‘The man you work for is an animal that screws children and then kills them,’ she said. ‘If you do his dirty work for him, then you’re as bad as he is.’
‘You’re round the bend,’ Del exclaimed. He looked at Martin. ‘She tell you that too?’
Martin nodded grimly, moving from foot to foot as if very uncomfortable.
‘The boss said she were a lying bitch.’ Del gave a humourless laugh. ‘He could have told us she were mad as well!’
‘I’m not mad, or a liar,’ Fifi said evenly. ‘I’m sane enough to see you two are being made a right pair of patsies. Can’t you read? Angela Muckle’s murder was in all the papers. I’m a witness because I found her. But don’t take my word for it, check it out.’
‘Listen, darlin’,’ Del said contemptuously, moving nearer to the bars. ‘Shut yer gob if you know what’s good for you.’
It was impossible to tell whether he knew the truth or not, as his face gave nothing away. But Fifi could see by his gorilla-like stance that he wanted to hit her; his hands were clenching into fists, and she was glad the cage bars were between them.
‘Okay, but don’t say you weren’t warned,’ she shrugged. ‘I just hope you’re being well paid, because you’ll have to leave the country if you kill us. You see, we aren’t like John Bolton, a villain no one cares about. You’ll have every policeman in England on your tail, and you won’t have any mates left once they find out you keep company with nonces.’

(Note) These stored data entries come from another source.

-- ==== Sys2Proof/Machine/RegAccess.lean ====
section
/-!
DEFINITION. Sys2Proof/Machine/RegAccess.lean: register reads and writes as they reach their block (R7, R64, R67, R71 to R73, R158, R753): the
views of registers that read other state live, and what a write to each register does.
-/
namespace Sys2Proof.Machine

/-! ### Live views -/

/-- Whole tokens of a bucket, as a signed 32-bit number (SHP_TOKENS). -/
def tokenView (x : Int) : W64 := BitVec.ofNat 64 ((x / 256) % ((2 ^ 32 : Nat) : Int)).toNat

/-- ARB_STAT of a point. WIN_POS counts cycles, of which the model has none: a free value (assumption 4). -/
def arbStatView (s : State) (u p : Nat) : W64 :=
  let k := arbOf s u p
  let hold := bitOf (arbPointCfg s u p) 2
  let owned := k.owner.isSome && !k.parked
  BitVec.ofNat 64 (b2n owned * 2 ^ 63 + b2n (k.owner.isSome && k.parked && !hold) * 2 ^ 62 + b2n (k.owner.isSome && hold) * 2 ^ 61
    + b2n (arbMasked s u p 3) * 2 ^ 60 + b2n (arbMasked s u p 2) * 2 ^ 59 + b2n (epochNow s != k.old) * 2 ^ 58
    + k.owner.getD 0 % 512 * 2 ^ 32 + (Config.freeWord s.free).toNat % 65536)

/-- The arbitration point that a block's POINT selects; none where it names no point (R393). -/
def arbPoint (s : State) (u : Nat) : Option Nat :=
  let p := if u < 512 then tfld s u .ARB_SEL f_ARB_SEL_POINT else dfld s .ARB_DEV_SEL f_ARB_DEV_SEL_POINT
  if (u < 512 ∧ 63 ≤ p) ∨ 97 ≤ p then none else some p

/-- R393: the index of the selected point's register; none where the point or the requester does not exist. -/
def arbIndex (s : State) (u r : Nat) (perReq : Bool) : Option Nat :=
  match arbPoint s u with
  | none => none
  | some p => if !perReq then some p else if r < arbCount s u p then some (p * 512 + r) else none

/-- The key of a tile register that an offset names, by way of ARB_SEL at the arbitration block; none where it is reserved. -/
def tileKey (s : State) (t off : Nat) : Option RKey :=
  match tileRegAt off with
  | none => none
  | some (r, i) =>
    match r with
    | .ARB_CFG_SHADOW => (arbIndex s t i false).map (fun n => tk t r n)
    | .ARB_CFG_ACTIVE => (arbIndex s t i false).map (fun n => tk t r n)
    | .ARB_STAT => (arbIndex s t i false).map (fun n => tk t r n)
    | .ARB_CTRL => (arbIndex s t i false).map (fun n => tk t r n)
    | .ARB_REQ_SHADOW => (arbIndex s t i true).map (fun n => tk t r n)
    | .ARB_REQ_ACTIVE => (arbIndex s t i true).map (fun n => tk t r n)
    | .ARB_CNT_GRANTS => (arbIndex s t i true).map (fun n => tk t r n)
    | .ARB_CNT_WAIT => (arbIndex s t i true).map (fun n => tk t r n)
    | .ARB_CNT_LONGEST => (arbIndex s t i true).map (fun n => tk t r n)
    | _ => some (tk t r i)

/-- The key of a device register that an offset names. -/
def devKey (s : State) (off : Nat) : Option RKey :=
  match devRegAt off with
  | none => none
  | some (r, i) =>
    match r with
    | .ARB_DEV_CFG_SHADOW => (arbIndex s 512 i false).map (fun n => dk r n)
    | .ARB_DEV_CFG_ACTIVE => (arbIndex s 512 i false).map (fun n => dk r n)
    | .ARB_DEV_STAT => (arbIndex s 512 i false).map (fun n => dk r n)
    | .ARB_DEV_CTRL => (arbIndex s 512 i false).map (fun n => dk r n)
    | .ARB_DEV_REQ_SHADOW => (arbIndex s 512 i true).map (fun n => dk r n)
    | .ARB_DEV_REQ_ACTIVE => (arbIndex s 512 i true).map (fun n => dk r n)
    | .ARB_DEV_CNT_GRANTS => (arbIndex s 512 i true).map (fun n => dk r n)
    | .ARB_DEV_CNT_WAIT => (arbIndex s 512 i true).map (fun n => dk r n)
    | .ARB_DEV_CNT_LONGEST => (arbIndex s 512 i true).map (fun n => dk r n)
    | _ => some (dk r i)

/-- R5, R497: TILE_ID: the place of the tile, and the chip ID that it took when traffic last resumed. -/
def tileIdView (s : State) (t : Nat) : W64 :=
  regOf s (tk t .TILE_ID) ||| BitVec.ofNat 64 (tileY t * 2 ^ 24 + tilePx s t % 64 * 2 ^ 16 + t)

/-- R704: ERR_TILE_SUM. -/
def tileSumView (s : State) (i : Nat) : W64 :=
  BitVec.ofNat 64 (((List.range 64).filter (fun j => decide (64 * i + j < nTiles s) && errSum s (64 * i + j) != 0)).foldl
    (fun a j => a + 2 ^ j) 0)

/-- Some bit of a range of a device register reads 1. -/
def anyDev (s : State) (r : DReg) (lo len : Nat) : Bool := bitsOf (regOf s (dk r)).toNat lo len != 0
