/-- R274: an MC_WR_CB arrives. -/
def execBnMcWrCb (t : Tile) (p : BnPkt) (ecc : List (Nat × Ecc)) (s : State) : Host.Outcome State Fault Refusal :=
  runA (bnMcWrCbAct t p ecc) s

/-- R69: a read response arrives. -/
def execBnRdRsp (t : Tile) (p : BnPkt) (ecc : List (Nat × Ecc)) (s : State) : Host.Outcome State Fault Refusal :=
  runA (bnTake t p opRdRsp (bnReply t p ecc)) s

/-- R69: a write acknowledgement arrives. -/
def execBnWrAck (t : Tile) (p : BnPkt) (s : State) : Host.Outcome State Fault Refusal :=
  runA (bnTake t p opWrAck (bnReply t p [])) s

/-- R177: an AMO response arrives. -/
def execBnAmoRsp (t : Tile) (p : BnPkt) (s : State) : Host.Outcome State Fault Refusal :=
  runA (bnTake t p opAmoRsp (bnReply t p [])) s

/-- R197: an acknowledgement of a multicast target arrives. -/
def execBnMcAck (t : Tile) (p : BnPkt) (s : State) : Host.Outcome State Fault Refusal :=
  runA (bnTake t p opMcAck (bnMcAck t p)) s

end Sys2Proof.Machine
end

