-- ==== Sys2Proof/Machine/CnArrive.lean ====
section
/-!
DEFINITION. Sys2Proof/Machine/CnArrive.lean: register accesses over the CN (R312, R318, R319, R337), and the waits that end without an
answer (R711, R712).
-/
namespace Sys2Proof.Machine

/-- R312: the place that a register request names. -/
def cnPlace (p : CnPkt) : Place := if p.dhub then .dreg (cnFld p 0 25) else .treg p.dtile.toNat (cnFld p 0 16)

/-- R312: the requester that REQ names; none for a REQ that is never injected. -/
def cnWho (p : CnPkt) : Option Requester :=
  let r := cnFld p 25 5
  if r < 24 then some (.core (Fin.ofNat 512 p.stile.toNat) (Fin.ofNat 24 r))
  else if r = 28 then some .host
  else if r = 29 then some .glovos
  else none

/-- R336: a node holds 32 responses that have not been sent. -/
def cnRspFull (s : State) (node : Nat) : Bool :=
  decide (32 ≤ ((cnqAt s node).filter (fun p => p.op == 8 || p.op == 9)).length)

/-- R318: a register read is performed at its target. -/
def cnRead (node : Nat) (p : CnPkt) : Act := fun s =>
  match cnWho p with
  | none => cnBadOp node p s
  | some who =>
    let r := regRead s (reqNo who 0) (cnPlace p) p.len.toNat
    seqA [effA r.eff, rrsp node p r.st r.bytes] s

/-- R318, R337: a register write is performed at its target; a poisoned one is not. -/
def cnWrite (node : Nat) (p : CnPkt) : Act := fun s =>
  match cnWho p with
  | none => cnBadOp node p s
  | some who =>
    let st := regStatus s (cnPlace p) p.len.toNat
    if st ≠ stOK then rrsp node p st [] s
    else if p.psn then rrsp node p stPoisoned [] s
    else seqA [regWrite who (reqNo who 0) (cnPlace p) p.len.toNat (leNat p.data), rrsp node p stOK []] s

/-- The window that an answer comes from (512 the device's). -/
def cnWin (p : CnPkt) : Nat := if p.shub then 512 else p.stile.toNat

/-- R318, R712: the answer of a core's register access: the oldest of its kind to that window that has none. -/
def cnCoreAnswer (t c : Nat) (wr : Bool) (p : CnPkt) : Act := fun s =>
  let k := coreOf s t c
  let st := cnFld p 0 8
  match k.outst.find? (fun o => (o.kind == .regRd || o.kind == .regWr || o.kind == .late) && o.key == cnWin p) with
  | none => []
  | some o =>
    if o.kind = .late then
      [.putCores (coreKey t c) { k with outst := k.outst.map (fun e => if e = o then { e with key := 1024 } else e) },
       .cnt (dk .ERR_LATE_RSP_CNT) f_ERR_LATE_RSP_CNT_COUNT 1]
    else
      let k' := { k with outst := k.outst.erase o }
      if wr then
        seqA [effA [.putCores (coreKey t c) k'],
          whenA (st != stOK) (seqA [storeFail t c o.addr, faultOut t c o 7])] s
      else if st = stOK ∧ p.psn = false then [.putCores (coreKey t c) (k'.loaded o.dst o.size p.data)]
      else seqA [effA [.putCores (coreKey t c) k'], faultOut t c o 5] s

/-- R318, R559: an answer reaches the node that asked: a core of its tile, or at the hub the host port. What the Glovos plane asked
for, it takes at once (assumption 23). -/
def cnReply (node : Nat) (p : CnPkt) : Act := fun s =>
  let r := cnFld p 25 5
  let wr := p.op == 9
  if r < 24 ∧ node < 512 then cnCoreAnswer node r wr p s
  else if r = 28 then hostCnDone (cnWin p) wr (if p.psn then stPoisoned else cnFld p 0 8) p.data s
  else []

/-! ### Timeouts (R711, R712) -/

/-- R711: a wait ends: counted, with its event. -/
def tmoEvent (t sub n : Nat) : Act := seqA [effA [.cnt (dk .ERR_RSP_TMO_CNT) f_ERR_RSP_TMO_CNT_COUNT 1], raiseErr 0x0211 2 sub t n]

/-- R711: the timer of a wait has reached RSP_TMO × 65,536 FCLK. -/
def rspTimeoutA (w : Waiting) : Act := fun s =>
  if dfld s .ERR_CFG f_ERR_CFG_RSP_TMO = 0 then []
  else match w with
    | .tag t g =>
      (match tagOf s t g.toNat with
       | .out _ _ => seqA [tmoEvent t 0 g.toNat, tagEnds t g.toNat, effA [.putTags (tagKey t g.toNat) .quar]] s
       | _ => [])
    | .core t c n =>
      (match (coreOf s t c).outst[n]? with
       | some o =>
         if o.kind = .regRd ∨ o.kind = .regWr then
           let k := coreOf s t c
           seqA [effA [.putCores (coreKey t c) { k with outst := k.outst.set n { o with kind := .late } }],
             tmoEvent t 1 c.val, faultOut t c o (if o.kind = .regRd then 5 else 7)] s
         else []
       | none => [])
    | .record t i =>
      if isSend s t i ∧ (chState s t i = chOpening ∨ chState s t i = chClosing) then
        seqA [tmoEvent t 2 i.val, enter t i chBroken] s
      else []

/-- R712: a tag or access leaves quarantine. -/
def quarEndA (w : Waiting) : Act := fun s =>
  match w with
  | .tag t g => if tagOf s t g.toNat = .quar then [.putTags (tagKey t g.toNat) .free] else []
  | .core t c n =>
    (match (coreOf s t c).outst[n]? with
     | some o =>
       let k := coreOf s t c
       if o.kind = .late then [.putCores (coreKey t c) { k with outst := k.outst.eraseIdx n }] else []
     | none => [])
  | .record _ _ => []

/-! ### The commands -/

/-- The updates of `execCnRrd`. -/
def cnRrdAct (p : CnPkt) : Act := fun s =>
  if cnRspFull s (cnDst p) then [] else cnTake (cnDst p) p 0 (cnRead (cnDst p) p) s

/-- R318: a register read arrives. -/
def execCnRrd (p : CnPkt) (s : State) : Host.Outcome State Fault Refusal :=
  runA (cnRrdAct p) s

/-- The updates of `execCnRwr`. -/
def cnRwrAct (p : CnPkt) : Act := fun s =>
  if cnRspFull s (cnDst p) then [] else cnTake (cnDst p) p 1 (cnWrite (cnDst p) p) s

/-- R318: a register write arrives. -/
def execCnRwr (p : CnPkt) (s : State) : Host.Outcome State Fault Refusal :=
  runA (cnRwrAct p) s

/-- R318: the response of a register read arrives. -/
def execCnRrsp (p : CnPkt) (s : State) : Host.Outcome State Fault Refusal :=
  runA (cnTake (cnDst p) p 8 (cnReply (cnDst p) p)) s

/-- R318: the acknowledgement of a register write arrives. -/
def execCnRwack (p : CnPkt) (s : State) : Host.Outcome State Fault Refusal :=
  runA (cnTake (cnDst p) p 9 (cnReply (cnDst p) p)) s

/-- R711: a wait ends without an answer. -/
def execRspTimeout (w : Waiting) (s : State) : Host.Outcome State Fault Refusal := runA (rspTimeoutA w) s

/-- R712: a quarantine ends. -/
def execQuarantineEnd (w : Waiting) (s : State) : Host.Outcome State Fault Refusal := runA (quarEndA w) s

end Sys2Proof.Machine
end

Del turned away, catching Martin by the arm. ‘That’s it, we’re off,’ he said. ‘Fuckin’ mad bitch.’
As they reached the barn door, Martin looked back over his shoulder. She couldn’t see his face clearly enough to know whether she’d worried him or not, but the slight hesitation suggested she had.
The light went off, the door shut with a dull metallic thud, and she could hear the chain which secured it being clanked as they put the padlock on. Their car headlights beamed through the cracks around the door for a few seconds, then Fifi heard it roar away.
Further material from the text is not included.